Minneapolis, MN 55418
A diagnosis does not define who you are,
or will become...
What follows is a collaboratively produced diagnosis disclaimer that I use in my informed consent. Truly giving informed consent in a relationally ethical way means explaining what diagnosis is and that it is required and what the potential effects of having a diagnosis may be. This was first created in my Advance Narrative Practice Group at Evanston Family Therapy Center under the mentorship of Jill Freedman and Gene Combs. Members of the group who created it, included: Suzanne Gazzolo, Matthew Mooney, Tzu-Ping Cheng, Timothy Corvidae, Josh Mark, and Jason Kae-Smith. It has been molded and updated and passed around. This version is my own most recent version. We share this widely and generously and ask that
you cite the path from which you received it and give credit to this group of narrative therapists. Thanks!
III. Diagnosis, Prognosis and Alternatives to Treatment
Disclaimer: A diagnosis does not define who a person is. It is a particular kind of, singular, overly simplified description created at a specific moment in time to depict actions and effects but does not explain how they came to be. Mental Health diagnoses are different than other medical diagnoses in that they do not represent proven organic pathology.

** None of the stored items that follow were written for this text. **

/-- `cp.go` (07 R164; 13 R286). -/
def execCpGo (g : Guard) (d : RegIx) (a : Src) : State → Out :=
  ordinary .all g (d.toNat :: srcRegs 64 a) fun c act s =>
    let off (l : Nat) : Nat := (operand (s.thread c.ti c.gi l) 64 a).toNat
    match act.find? fun l => off l % 32 != 0 || decide ((s.team c.ti).carve ≤ off l) with
    | some l => .trap 0x0D (BitVec.ofNat 64 (off l))
    | none =>
      let n := act.length
      if 8 < n then .trap 0x0D 0
      else if decide (Config.chainQueue < s.chainCount (s.coreOf c.ti c.gi) + n) || decide (63 < (s.group c.ti c.gi).copies + n)
          || !(act.all fun l => s.coreAcked c.ti c.gi l .clu && s.storesAcked c.ti c.gi l .clu s.nextId && s.atomicsDone c.ti c.gi l) then .stall act
      else .done (act.foldl (fun s' l => newChain s' c l d.toNat (off l)) s)

/-- The chain of a lane with a token register: where a handler's chain and one of the interrupted context have the same register, the older
one (log 76). -/
def State.laneChain (s : State) (c : Cur) (l tok : Nat) : Option Chain :=
  s.chains.find? fun k => k.ti == c.ti && k.gi == c.gi && k.lane == l && k.tok == tok

/-- `cp.stop` (07 R165). -/
def execCpStop (g : Guard) (a : RegIx) : State → Out :=
  named .all g [a.toNat] [] fun c act s =>
    .done (act.foldl (fun s l =>
      match s.laneChain c l a.toNat with
      | none => s
      | some k => match k.st with
        | .queued => s.endChain k 0x01 0
        | .walking => s.modChain k.id fun k => { k with st := .stopping, status := 0x01 }
        | .parked _ => s.stopChain k.id 0x01
        | .stopping => s) s)

/-- The status word of `cp.stat` (R166). -/
def statWord : Option Chain → Word
  | none => 0
  | some k =>
    let at' := k.recOff / 32 % 2 ^ 15 * 2 ^ 9
    BitVec.ofNat 32 <| match k.st with
      | .queued => 2 ^ 29
      | .walking => 2 * 2 ^ 29 + at'
      | .parked _ => 3 * 2 ^ 29 + at'
      | .stopping => 4 * 2 ^ 29 + at'

/-- `cp.stat` (07 R166). -/
def execCpStat (g : Guard) (d : RegIx) (a : RegIx) : State → Out :=
  named .all g [d.toNat, a.toNat] [d.toNat] fun c act s =>
    .done (s.modLanes c.ti c.gi act fun l t => t.setV d.toNat (statWord (s.laneChain c l a.toNat)))

/-- `waitc` (07 R167). -/
def execWaitc (l st cp t : BitVec 6) : State → Out :=
  ordinary .all .always [] fun c _ s =>
    let g := s.group c.ti c.gi
    if decide (g.loads ≤ l.toNat) && decide (g.stores ≤ st.toNat) && decide (g.copies ≤ cp.toNat) && decide (g.tiles ≤ t.toNat) then .done s
    else .stallAll

end Sys2Proof.Machine
end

Diagnosis is a shorthand method of communication among clinicians and businesspeople used for classification and insurance purposes and should never be used to define a person or their worth. Diagnosis can have effects on future employment opportunities, or ability to gain employment and other potential effects and therefore should be done with great care. Clinicians, businesspeople, and all involved in therapeutic consultation should actively challenge the ways diagnoses limit perceptions of people; and strive to situate diagnoses in context while adding complex descriptions of the person that include skills and abilities.

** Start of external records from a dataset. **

/-- The close of a shuffle ends: every closer gets its token, or, where the lanes wait and blocks are missing, each issues its `shf.close` again and
traps there. A lane that is saved meanwhile does so after its restore; of a close without missing blocks it then finds no such id open (log 79). -/
def State.endClose (s : State) (h : Shuffle) : State :=
  if h.waits && h.missing != 0 then
    h.closers.foldl (fun s q => s.modThread q.1 q.2.1 q.2.2.1 fun t => if t.hold == .shfClose h.id then { t with hold := .none } else t)
      ((s.freeSide h).modShuffle h.id fun h => { h with failed := true })
  else s.finishClose h

/-- SHF_CLOSE_COMPLETE (04 R95): every expected block is accounted for. The completion record is written into the opener's memory; while
its page is not there the close waits, with a fault raised (log 22). -/
def execShfCloseComplete (shid : Nat) (s : State) : Out :=
  .next <|
    match s.shuffle shid with
    | none => s
    | some h =>
      if !h.closing || h.failed || decide (h.accounted < h.expect) then s
      else
        let x := s.shufAcx h
        match s.mapPages x true [(h.desc + 0x20, 32)] with
        | (.park va, s) =>
          if s.faults.any fun f => f.kind == 4 && f.ti == some h.ti && f.va == va then s else (s.arrivalFault h va).2
        | (.later, s) => s
        | (.ok [p], s) =>
          if p.dead then s.endClose h
          else match s.access h.ddie [] (pieceLines false [p]) with
            | (false, s) => s
            | (true, s) => ((s.markDirty x (h.desc + 0x20)).homeWriteBytes p.key p.addr h.record).endClose h
        | (_, s) => s.endClose h

/-- Whether a closer is lane `l` of a group. -/
def closerIs (ti gi l : Nat) (q : Nat × Nat × Nat × Nat) : Bool := q.1 == ti && q.2.1 == gi && q.2.2.1 == l

/-- Whether a lane that waited at the close of a closed-failed shuffle has its trap still to come. -/
def State.closerDue (s : State) (q : Nat × Nat × Nat × Nat) : Bool := (s.team q.1).place != .gone && !(s.thread q.1 q.2.1 q.2.2.1).exited

/-- A closed-failed shuffle answers its token; its id is free once no other lane has its trap still to come. -/
def State.closeFailed (s : State) (h : Shuffle) : State :=
  if h.closers.any s.closerDue then s else { s.freeSide h with shuffles := s.shuffles.filter (·.id != h.id) }

/-- A lane's `shf.close` of a shuffle that is not closed-failed: it begins to close, or joins a close in progress. -/
def State.beginClose (s : State) (c : Cur) (l d : Nat) (h : Shuffle) : State :=
  let s := (s.modShuffle h.id fun h => { h with closing := true }).retryCoded h.id
  if h.waits then
    (s.modThread c.ti c.gi l fun t => t.wait c (.shfClose h.id)).modShuffle h.id fun h =>
      { h with closers := h.closers.filter (fun q => !closerIs c.ti c.gi l q) ++ [(c.ti, c.gi, l, d)] }
  else
    let (op, s) := s.fresh
    ((s.modThread c.ti c.gi l fun t => ((t.addPend [d] op).wait c .none).resume).modGroup c.ti c.gi fun g =>
      { g with copies := g.copies + 1 }).modShuffle h.id fun h => { h with closers := h.closers ++ [(c.ti, c.gi, l, op)] }

/-- `shf.close` (04 R95), lane by lane: one whose token counts as a copy waits while the counter of its group is full (08 R176). -/
def execShfClose (g : Guard) (d : RegIx) (b : SrcB) : State → Out :=
  ordinary .all g (d.toNat :: srcBRegs 32 b) fun c act s =>
    let id (l : Nat) : Nat := (srcB32 (s.thread c.ti c.gi l) b).toNat
    let mine (l : Nat) : Option Shuffle := s.openTo c.ti c.gi (id l)
    match act.find? fun l => match mine l with
      | some h => h.failed && h.closers.any (closerIs c.ti c.gi l)
      | none => false with
    | some l =>
      .trapIn (s.modShuffle (id l) fun h => { h with closers := h.closers.filter fun q => !act.any fun k => closerIs c.ti c.gi k q }) 0x0C
        (BitVec.ofNat 64 (id l))
    | none =>
      .moved (act.foldl (fun s' l =>
        let at' (s' : State) (x : Word) : State := s'.modThread c.ti c.gi l fun t => ((t.setV d.toNat x).wait c .none).resume
        match s'.openTo c.ti c.gi (id l) with
        | none => at' s' 0x98000000
        | some h =>
          if h.failed then at' (s'.closeFailed h) (tokenWord 0x0C h.delivered)
          else if !h.waits && decide (63 ≤ (s'.group c.ti c.gi).copies) then stallLanes s' c [l]
          else s'.beginClose c l d.toNat h) s)

end Sys2Proof.Machine
end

I am required by the ethical code of my licensing board and insurance companies to select a diagnostic code to put in your file. Third party payers, such as insurance companies, also require diagnoses for coverage of your costs. I will collaborate with you on your diagnostic assessment and diagnosis, asking about pre-existing diagnoses, and explain fully what the diagnosis is and means. All of the diagnoses come from a book called the DSM-V; I will have a copy available for you to look at if you want to learn more about what it says about specific diagnoses. This book is essentially a categorical system (initially intended as a reference book); a book of ahistorical, a-contextual lists of symptoms that are remarkably similar across so-called diagnoses; with very little acknowledgement of trauma and its effects across a wide range of so-called mental illness. Distress and suffering are real, and they exist for a reason. It is my preference to assess distress, unusual experiences, and problematic behavior (as defined by you and your family/community) through the lens of “What happened to you?” rather than, “What is wrong with you?” as the British Psychology Society and Division of Clinical Psychology suggest in their Power, Threat, Meaning Framework, as it takes a systemic, contextual, historical view of how power, and things like trauma and attachment may be contributing to problems rather than locating the problem solely in the individual. I believe that problems are problems; people are not problems; and use diagnosis only as necessary and keep the focus of our work together on you as a whole person.
And a short version for my email signature...
A diagnosis does not
define who you are,
have been, or will become...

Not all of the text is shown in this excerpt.